### Supplied data ###

-- ==== Sys2Proof/Machine/FabricBase.lean ====
section
/-! DEFINITION. Hawser ports and messages: routes, credits, the replay buffer, transfers and their answers, convoys at a node (R356 to R374). -/

namespace Sys2Proof.Machine

/-! ## Routes (R368, R369, R385) -/

def State.ownDom (s : State) : Nat := s.get 0x2200 1
def State.ownPkg (s : State) : Nat := s.get 0x2200 2
def portIdx (p : Nat) : Nat := 0x7010 + p
/-- LINK_STATE of a port (R386): 0 DOWN, 1 TRAINING, 2 UP, 3 RETRAINING, 4 FAILED, 5 HELD. -/
def State.linkState (s : State) (p : Nat) : Nat := s.get (portIdx p) 2
def State.fabricDef (s : State) (p : Nat) : Option FabricDef := match s.plan with
  | none => none
  | some pl => pl.fabric.find? (fun f => f.port == p)

def portMask (ps : List Nat) : Nat := ps.foldl (fun m p => m ||| 2 ^ p) 0

/-- The mask that plan load gives a package. -/
def State.defaultRoute (s : State) (dom pkg : Nat) : Nat :=
  match s.plan with
  | none => 0
  | some pl =>
    if dom = s.ownDom ∧ pkg = s.ownPkg then 0
    else
      let fair := (pl.fabric.filter (fun f => f.mode == 2 && f.peerDom == dom && f.peerPkg == pkg)).map (·.port)
      if fair ≠ [] then portMask fair
      else if dom = s.ownDom then portMask ((pl.fabric.filter (fun f => f.mode == 1)).map (·.port))
      else 0

/-- ROUTE_TABLE as the host last wrote it, else as plan load filled it. -/
def State.routeMask (s : State) (dom pkg : Nat) : Nat :=
  match mget? s.blobs (key 0x7000 0) with
  | some bs => field bs (4 * (dom % 2 * 16384 + pkg % 16384)) 4
  | none => s.defaultRoute dom pkg

/-- The port that carries messages to a package on a channel. -/
def State.egress (s : State) (dom pkg vc : Nat) : Option Nat :=
  let m := s.routeMask dom pkg
  let on := (List.range 32).filter (fun i => bit m i)
  on[(pkg * 8 + vc) % (max 1 on.length)]?

/-- Whether a task may send to a package on a channel (R363, R369, R371). -/
def State.mayRoute (s : State) (c dom pkg vc : Nat) : Except AccFault Nat :=
  if vc = 6 then .error (.refuse 0x5002)
  else match s.egress dom pkg vc with
    | none => .error (.refuse 0x5001)
    | some p =>
      if s.linkState p = 5 then .error (.refuse 0x5001)
      else if s.linkState p = 4 then .error (.job 0x5006 9 c [])
      else match s.fabricDef p with
        | none => .error (.refuse 0x5002)
        | some f => if bit f.vcMask vc then .ok p else .error (.refuse 0x5002)

/-! ## The link layer (R357, R359, R361, R362) -/

/-- Flits of a message: a header flit with up to 192 bytes of its payload, and as many data flits as the rest takes. -/
def msgFlits (m : Msg) : Nat := 1 + ceilDiv (m.payload.length - 192) 256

###

### Task to carry out
In your answer, include only the lines above starting at the line that holds "match mget? s.blobs (key 0x7000 0) with" and ending at the line that holds "a channel. -/", copied exactly.

### Answer to the exercise
  match mget? s.blobs (key 0x7000 0) with
  | some bs => field bs (4 * (dom % 2 * 16384 + pkg % 16384)) 4
  | none => s.defaultRoute dom pkg

/-- The port that carries messages to a package on a channel. -/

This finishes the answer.